Friday links! Visceral revulsion edition

The original cutline for this picture was "David Brooks unpacks new insights into human nature."

We like to think of ourselves as clear-eyed realists around here, but as often as not, reason is the scaffolding that holds up raw instinct. You can’t use impartial logic for everything, after all. When you see a nest of scorpions or Newt Gingrich or whatever, you don’t start from first principles and follow reason until it brings you to your opinion; you throw bleach on it and get out of there. I’m speaking metaphorically, here—don’t get close enough to Newt Gingrich to throw bleach on him. The point is that our opinions may be enforced with logical reasoning, but the original dictate tends to come from our guts. That’s all well and good when our opinions our ours alone, but the system breaks down when we have to match opinions with one another. One man’s visceral revulsion is another man’s career. It’s Friday, and this week’s link roundup is all about the problem of things that are A) intuitively, obviously wrong and B) going to keep happening until we can find some airtight argument against them.

First I should acknowledge that I have been unfair to David Brooks. He may be a smugly conjectural rodent, but at least he recognizes the horror implicit in the Supreme Court undoing legislation we spent two years arguing about. Conventional wisdom holds that the Supremes are going to strike down the individual mandate portion of the Affordable Care Act, possibly foxing the whole thing. Remember when we all agreed that the American health care system was broken, and then Congress spent 18 months paralyzed by a vicious battle over how to fix it? Command-Z, motherfuckers. I personally dream of a system of checks and balances that renders the federal government incapable of doing anything but awarding itself more power to kill terrorists. For the record: requiring American citizens to buy health insurance is probably unconstitutional. Incinerating them with aerial drones trial-free is totally cool.

This is America; the law isn’t some sort of universally applied system of judgment that determines the conduct of our public servants. It’s a list of excuses for what we already know. Over at The National Law Journal, Jay Sterling Silver—if that is his real name—points out the sheer absurdity of the Sanford police discovering George Zimmerman standing next to a dead body with a gun in his hand and deciding they did not have probable cause to arrest him. Silver cites a fair bit of compelling case law, but the real strength of his argument lies in its appeal to common sense:

The police knew that George Zimmerman killed Trayvon Martin. He admitted to it. He’d followed the victim after being told by the police dispatcher not to follow him. Without knowing anything more, they needed only to conclude that the claim of self-defense by a 250-pound adult armed with a loaded gun who tracked and killed a 140-pound youth armed only with a pack of Skittles was inherently suspect.

Remember when the Boston police arrested Henry Louis Gates for trying to force open the door of his own house? American law is totally not a facade covering the brute architecture of socioeconomic power.

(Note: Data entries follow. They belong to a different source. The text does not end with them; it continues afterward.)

-- ==== Sys2Proof/Machine/Memory.lean ====
section
/-! DEFINITION. Memory at its home (chapter 11): contents in canonical form, the local address map, placement, poison, the
write-combining buffer, the depot, and the prefetch staging buffers. -/

namespace Sys2Proof.Machine

-- Contents: a list of (address, byte) pairs, addresses rising, no byte zero; an unlisted byte reads zero.

/-- The canonical form of contents, as a check. -/
def cellsWf : List Host.Cell → Bool
  | [] => true
  | [c] => c.2 != 0
  | c :: d :: l => c.2 != 0 && c.1 < d.1 && cellsWf (d :: l)

/-- The canonical form of a memory: its local contents and every operand cache. -/
def Mem.wf (m : Mem) : Bool := cellsWf m.cells && m.opCache.all (fun e => cellsWf e.2)

/-- The byte at an address. -/
def cellByte (cells : List Host.Cell) (a : Nat) : Byte :=
  match cells.find? (fun c => c.1 == a) with
  | some c => c.2
  | none => 0

/-- `n` bytes from `a`, out of the cells in that range. -/
def walkBytes : List Host.Cell → Nat → Nat → List Byte
  | _, _, 0 => []
  | [], a, n + 1 => 0 :: walkBytes [] (a + 1) n
  | c :: cs, a, n + 1 => if c.1 = a then c.2 :: walkBytes cs (a + 1) n else 0 :: walkBytes (c :: cs) (a + 1) n

/-- `n` bytes from `a`. -/
def cellsRead (cells : List Host.Cell) (a n : Nat) : List Byte :=
  walkBytes (cells.filter (fun c => a ≤ c.1 && c.1 < a + n)) a n

/-- The cells of bytes written from `a`: those that are not zero. -/
def dataCells : Nat → List Byte → List Host.Cell
  | _, [] => []
  | a, b :: bs => if b = 0 then dataCells (a + 1) bs else (a, b) :: dataCells (a + 1) bs

/-- Contents with `data` written from `a`. -/
def cellsWrite (cells : List Host.Cell) (a : Nat) (data : List Byte) : List Host.Cell :=
  cells.filter (fun c => c.1 < a) ++ dataCells a data ++ cells.filter (fun c => a + data.length ≤ c.1)

/-- Contents with `n` bytes from `a` zero. -/
def cellsClear (cells : List Host.Cell) (a n : Nat) : List Host.Cell :=
  cells.filter (fun c => c.1 < a) ++ cells.filter (fun c => a + n ≤ c.1)

/-- The units of `w` bytes that `n` bytes from `a` touch. -/
def unitsOf (w a n : Nat) : List Nat :=
  if n = 0 then [] else (List.range ((a + n - 1) / w - a / w + 1)).map (fun i => a / w + i)

-- The local address map (R17, R19, R347).

/-- This package's number (R17, R425). -/
def pkgNo (s : State) : Nat :=
  match s.flash.topo with
  | some t => (t.coords.getD 0 0) * 512 + (t.coords.getD 1 0) * 64 + (t.coords.getD 2 0) * 8 + t.coords.getD 3 0
  | none => 0

/-- The package number of a global address (R19). -/
def gPkg (g : Nat) : Nat := g / 2 ^ 42 % 4096

/-- The local address of a global address (R19). -/
def gLocal (g : Nat) : Nat := g % 2 ^ 42

/-- Scratchpad windows begin here, 128 MiB each (R347). -/
def scratchBase : Nat := 0x30000000000

/-- The bytes of a scratchpad (R347). -/
def scratchBytes : Nat := 0x8000000

/-- The meter bridge window (R41, R347). -/
def bridgeBase : Nat := 0x3FFFFFF0000

/-- What a local address names (R347). -/
inductive Place where
  | scratch (lc : Nat)
  | bridge
  | region (id : Nat) (r : Region)
  deriving DecidableEq, Repr

/-- The region that holds an address, with its number. -/
def regionAt (s : State) (a : Nat) : Option (Nat × Region) :=
  s.mem.regions.find? (fun e => e.2.base ≤ a && a < e.2.base + e.2.size)

/-- The place of an address; `none` is unmapped or outside every region. -/
def placeOf (s : State) (a : Nat) : Option Place :=
  if a < 2 ^ 41 then (regionAt s a).map (fun e => .region e.1 e.2)
  else if scratchBase ≤ a ∧ a < scratchBase + nLc s * scratchBytes then some (.scratch ((a - scratchBase) / scratchBytes))
  else if bridgeBase ≤ a ∧ a < bridgeBase + 65536 then some .bridge
  else none

/-- The region that holds all `n` bytes from `a`. -/
def regionOfRange (s : State) (a n : Nat) : Option (Nat × Region) :=
  match regionAt s a with
  | some (id, r) => if a + n ≤ r.base + r.size then some (id, r) else none
  | none => none

/-- The exclusive-or of the `n`-bit fields of `q` (R354). -/
def hashFold (n : Nat) : Nat → Nat → Nat
  | 0, _ => 0
  | fuel + 1, q => if q = 0 then 0 else (q % 2 ^ n) ^^^ hashFold n fuel (q >>> n)

/-- The package channel that holds address `a` of region `r` (R353, R354). -/
def chanOf (r : Region) (a : Nat) : Nat := r.chan0 + hashFold r.n 34 ((a - r.base) / 256)

/-- Frame and byte within it of address `a` of region `r` (R354). -/
def frameOf (r : Region) (a : Nat) : Nat × Nat :=
  let q := ((a - r.base) / 256) >>> r.n
  (r.f0 + q / 256, (q % 256) * 256 + (a - r.base) % 256)

/-- The channel of an address, where it is stack memory. -/
def chanAt (s : State) (a : Nat) : Option Nat := (regionAt s a).map (fun e => chanOf e.2 a)

/-- The home die of an address: its channel's, its logical core's, or D0 for the bridge window (R41). -/
def homeDie (s : State) (a : Nat) : Nat :=
  match placeOf s a with
  | some (.region _ r) => chanOf r a / 256
  | some (.scratch lc) => lcDie s lc
  | _ => 0

/-- The service of a channel (R371, R372). -/
def chanState (s : State) (p : Nat) : ChanState := mapGetD s.mem.chans p .up

/-- The sector's channel has failed (R372). -/
def sectorFailed (s : State) (sec : Nat) : Bool :=
  match chanAt s (sec * 32) with
  | some p => chanState s p == .failed
  | none => false

/-- The sector reads as poisoned: its mark is set or its channel has failed (R368, R372). -/
def sectorPoisoned (s : State) (sec : Nat) : Bool := s.mem.poison.contains sec || sectorFailed s sec

/-- The mark of a sector is set. -/
def markPoison (sec : Nat) (s : State) : State :=
  { s with mem := { s.mem with poison := setInsert sec s.mem.poison } }

/-- The mark of a sector is cleared. -/
def clearPoison (sec : Nat) (s : State) : State :=
  { s with mem := { s.mem with poison := s.mem.poison.filter (fun x => x != sec) } }

/-- Bytes are written at their home, marks untouched. -/
def putBytes (a : Nat) (data : List Byte) (s : State) : State :=
  { s with mem := { s.mem with cells := cellsWrite s.mem.cells a data } }

-- Accesses that must wait (R28, R371).

/-- An access from die `src` must wait: a channel it touches retrains, or a coupling on its way (R28, R371). -/
def accessBlocked (s : State) (src a n : Nat) : Bool :=
  (unitsOf 256 a n).any (fun g =>
    let d := homeDie s (g * 256)
    routeBlocked s src d || routeBlocked s d src ||
      (match chanAt s (g * 256) with
        | some p => match chanState s p with
          | .retraining _ => true
          | _ => false
        | none => false))

/-- The running row makes an access: one that must wait is noted. -/
def touch (a n : Nat) (s : State) : State :=
  match s.mem.via with
  | some d => if accessBlocked s d a n then { s with mem := { s.mem with met := true } } else s
  | none => s

/-- A transfer between two dies for the running row. -/
def touchRoute (src dst : Nat) (s : State) : State :=
  if s.mem.via.isSome && (routeBlocked s src dst || routeBlocked s dst src) then
    { s with mem := { s.mem with met := true } }
  else s

/-- The running row sends `n` bytes from `a` to their homes, where a buffer takes them. -/
def touchHomes (a n : Nat) (s : State) : State :=
  match s.mem.via with
  | some d => (unitsOf 32 a n).foldl (fun s u => touchRoute d (homeDie s (u * 32)) s) s
  | none => s

/-- The row whose effect is `f` runs from die `die`. -/
def runVia (die : Nat) (f : State → State) (s : State) : State :=
  f { s with mem := { s.mem with via := some die, met := false } }

/-- The row that began at `s` has ended in `t`: the marks of a running row are as before it. -/
def rowDone (s t : State) : State := { t with mem := { t.mem with via := s.mem.via, met := s.mem.met } }

/-- A row that makes its accesses from die `die` takes effect when all of them can be made; until then its unit waits, and
the row changes nothing: it comes again when the retrain is over (R28, R371, assumption log 59). -/
def whenOpen (die : Nat) (f : State → State) (s : State) : State :=
  let t := runVia die f s
  if t.mem.met then s else rowDone s t

/-- A packet or request `i` that makes its accesses from die `die` joins those that wait, in order, where one of them cannot
be made yet (R28, R371). -/
def orHold (die : Nat) (i : Instr) (f : State → State) (s : State) : State :=
  let t := runVia die f s
  if t.mem.met then { s with mem := { s.mem with waiting := s.mem.waiting ++ [i] } } else rowDone s t

-- The depot (R357 to R359).

/-- The ways of a die's depot left for caching. -/
def cacheWays (s : State) (d : Nat) : Nat := 24 - s.mem.reserved - (mapGetD s.mem.waysOff d []).length

/-- The set of a line. -/
def depotSetOf (line : Nat) : Nat := Sys2Proof.Config.depotSet line % 262144

/-- The lines of die `d`'s depot, least recently used first. -/
def depotLines (s : State) (d : Nat) : List DepotLine := mapGetD s.mem.depot d []

def setDepot (d : Nat) (l : List DepotLine) (s : State) : State :=
  { s with mem := { s.mem with depot := mapSet s.mem.depot d l } }

/-- The line to replace in a full set (R359): the least recently used of HINT stream, else of HINT normal, else of all. -/
def depotVictim (inSet : List DepotLine) : Option Nat :=
  match inSet.find? (fun l => l.hint == 1) with
  | some l => some l.line
  | none => match inSet.find? (fun l => l.hint == 0) with
    | some l => some l.line
    | none => inSet.head?.map (fun l => l.line)

/-- A read miss allocates its line (R357, R359). -/
def depotInsert (ways : Nat) (new : DepotLine) (l : List DepotLine) : List DepotLine :=
  let inSet := l.filter (fun x => depotSetOf x.line == depotSetOf new.line)
  let hint := if new.hint = 2 ∧ 12 ≤ countIf (fun x => x.hint == 2) inSet then 0 else new.hint
  let new := { new with hint := hint }
  let l := if inSet.length < ways then l
    else match depotVictim inSet with
      | some v => l.filter (fun x => x.line != v)
      | none => l
  if new.hint = 1 then new :: l else l ++ [new]

/-- The HINT that a line takes in its set: at most 12 lines of HINT keep (R359). -/
def limitKeep (l : List DepotLine) (line hint : Nat) : Nat :=
  let keeps := countIf (fun x => x.hint == 2 && x.line != line && depotSetOf x.line == depotSetOf line) l
  if hint = 2 ∧ 12 ≤ keeps then 0 else hint

/-- A read of sectors `need` of a 128-byte line at die `d`; `pf`: a prefetch reads. -/
def depotRead (d line need hint : Nat) (pf : Bool) (s : State) : State :=
  let l := depotLines s d
  match takeFirst (fun x => x.line == line) l with
  | some (x, rest) =>
    let x' := { x with
      valid := x.valid ||| need
      hint := if x.prefetched && !pf then limitKeep l line hint else x.hint
      prefetched := x.prefetched && pf }
    let s := bump (if x.valid &&& need = need then Cnt.memDepotHit else Cnt.memDepotMiss) d 1 s
    setDepot d (rest ++ [x']) s
  | none =>
    let new : DepotLine := { line := line, valid := need, dirty := false, hint := if pf then 1 else hint, prefetched := pf }
    setDepot d (depotInsert (cacheWays s d) new l) (bump Cnt.memDepotMiss d 1 s)

/-- A write updates a held line (R357). -/
def depotWrite (d line secs : Nat) (s : State) : State :=
  let l := depotLines s d
  if l.any (fun x => x.line == line) then
    setDepot d (l.map (fun x => if x.line = line then { x with valid := x.valid ||| secs, dirty := true } else x)) s
  else s

-- The write-combining buffer (R362, R363).

/-- A write of a sector reaches the depot: a whole one clears its mark, a partial one leaves it (R369). -/
def landSector (sec : Nat) (whole : Bool) (s : State) : State :=
  let d := homeDie s (sec * 32)
  let s := depotWrite d (sec / 4) (2 ^ (sec % 4)) s
  if whole then clearPoison sec s
  else if s.mem.poison.contains sec then bump Cnt.memPoisonMerge d 1 s
  else s

/-- One sector of a flushed line: `m`, which of its bytes were written. Partial writes leave a poisoned sector poisoned,
and each was counted as it was merged (R369). -/
def flushSector (sec m : Nat) (s : State) : State :=
  if m = 0 then s else depotWrite (homeDie s (sec * 32)) (sec / 4) (2 ^ (sec % 4)) s

/-- The pending line `l` goes to the depot; to a failed channel it is discarded (R372). -/
def flushLine (l : WcbLine) (s : State) : State :=
  let s := { s with mem := { s.mem with wcb := s.mem.wcb.filter (fun x => x.line != l.line) } }
  flushSector (2 * l.line + 1) (l.mask / 2 ^ 32) (flushSector (2 * l.line) (l.mask % 2 ^ 32) s)

/-- The pending lines that a range touches. -/
def pendingLines (s : State) (a n : Nat) : List WcbLine :=
  s.mem.wcb.filter (fun l => l.line * 64 < a + n && a < l.line * 64 + 64)

/-- A read that finds pending lines waits until they have reached the depot; it counts once at each die that it waits for
(R363, R381). -/
def settleReads (a n : Nat) (s : State) : State :=
  let l := pendingLines s a n
  let dies := setUnion [] (l.map (fun x => homeDie s (x.line * 64)))
  l.foldl (fun s x => flushLine x s) (dies.foldl (fun s d => bump Cnt.memWcbFlushRd d 1 s) s)

/-- The lines of one die in the buffer, oldest written first. -/
def wcbOf (s : State) (d : Nat) : List WcbLine :=
  sortBy (fun x y => x.last ≤ y.last) (s.mem.wcb.filter (fun l => homeDie s (l.line * 64) == d))

/-- A partial write to a poisoned sector is counted (R369). -/
def countMerges (a n : Nat) (s : State) : State :=
  ((unitsOf 32 a n).filter (fun x => s.mem.poison.contains x)).foldl
    (fun s x => bump Cnt.memPoisonMerge (homeDie s (x * 32)) 1 s) s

Speaking of mindless prejudice, I dislike Chevy Volt owners. The car seems totally rad, but the company that makes it has chosen a disastrous means of convincing us that fun and pleasant people drive it. Those of you who have gotten rid of your televisions only to watch TV on the internet will recognize this ubiquitous spot:

Let’s ignore the weird profile shots, which I assume the director settled on as the only means to further alienate us from Priya’s flat affect. I’m more interested in the claim “I don’t even know what it’s like to really stop and get gas.” Before she got a Volt, apparently, Priya had people on motorcycles pour cans of gasoline directly into her car while she was driving. She immediately follows that statement with “I am probably going to the gas station about once a month.” So maybe she loves her car because it’s the one constant in a nightmare life of recurring amnesia.

Or maybe she’s just sayin’ stuff. From the outside, amnesia is functionally indistinguishable from regular lying. Consider the case of Don Draper, who as Chuck Klosterman points out has returned to television with yet another new identity. That’s kind of his thing. But the new Don seems emotionally vulnerable in precisely the opposite way that defined the old Don. That probably makes for better television, but it also makes a confusing character. Also also, it makes us realize that when it comes to fictional people, character does not exist. What Don Draper does is who he is, since he literally has no other ontology. Kids: how does this condition differ from the existential experience of real human beings?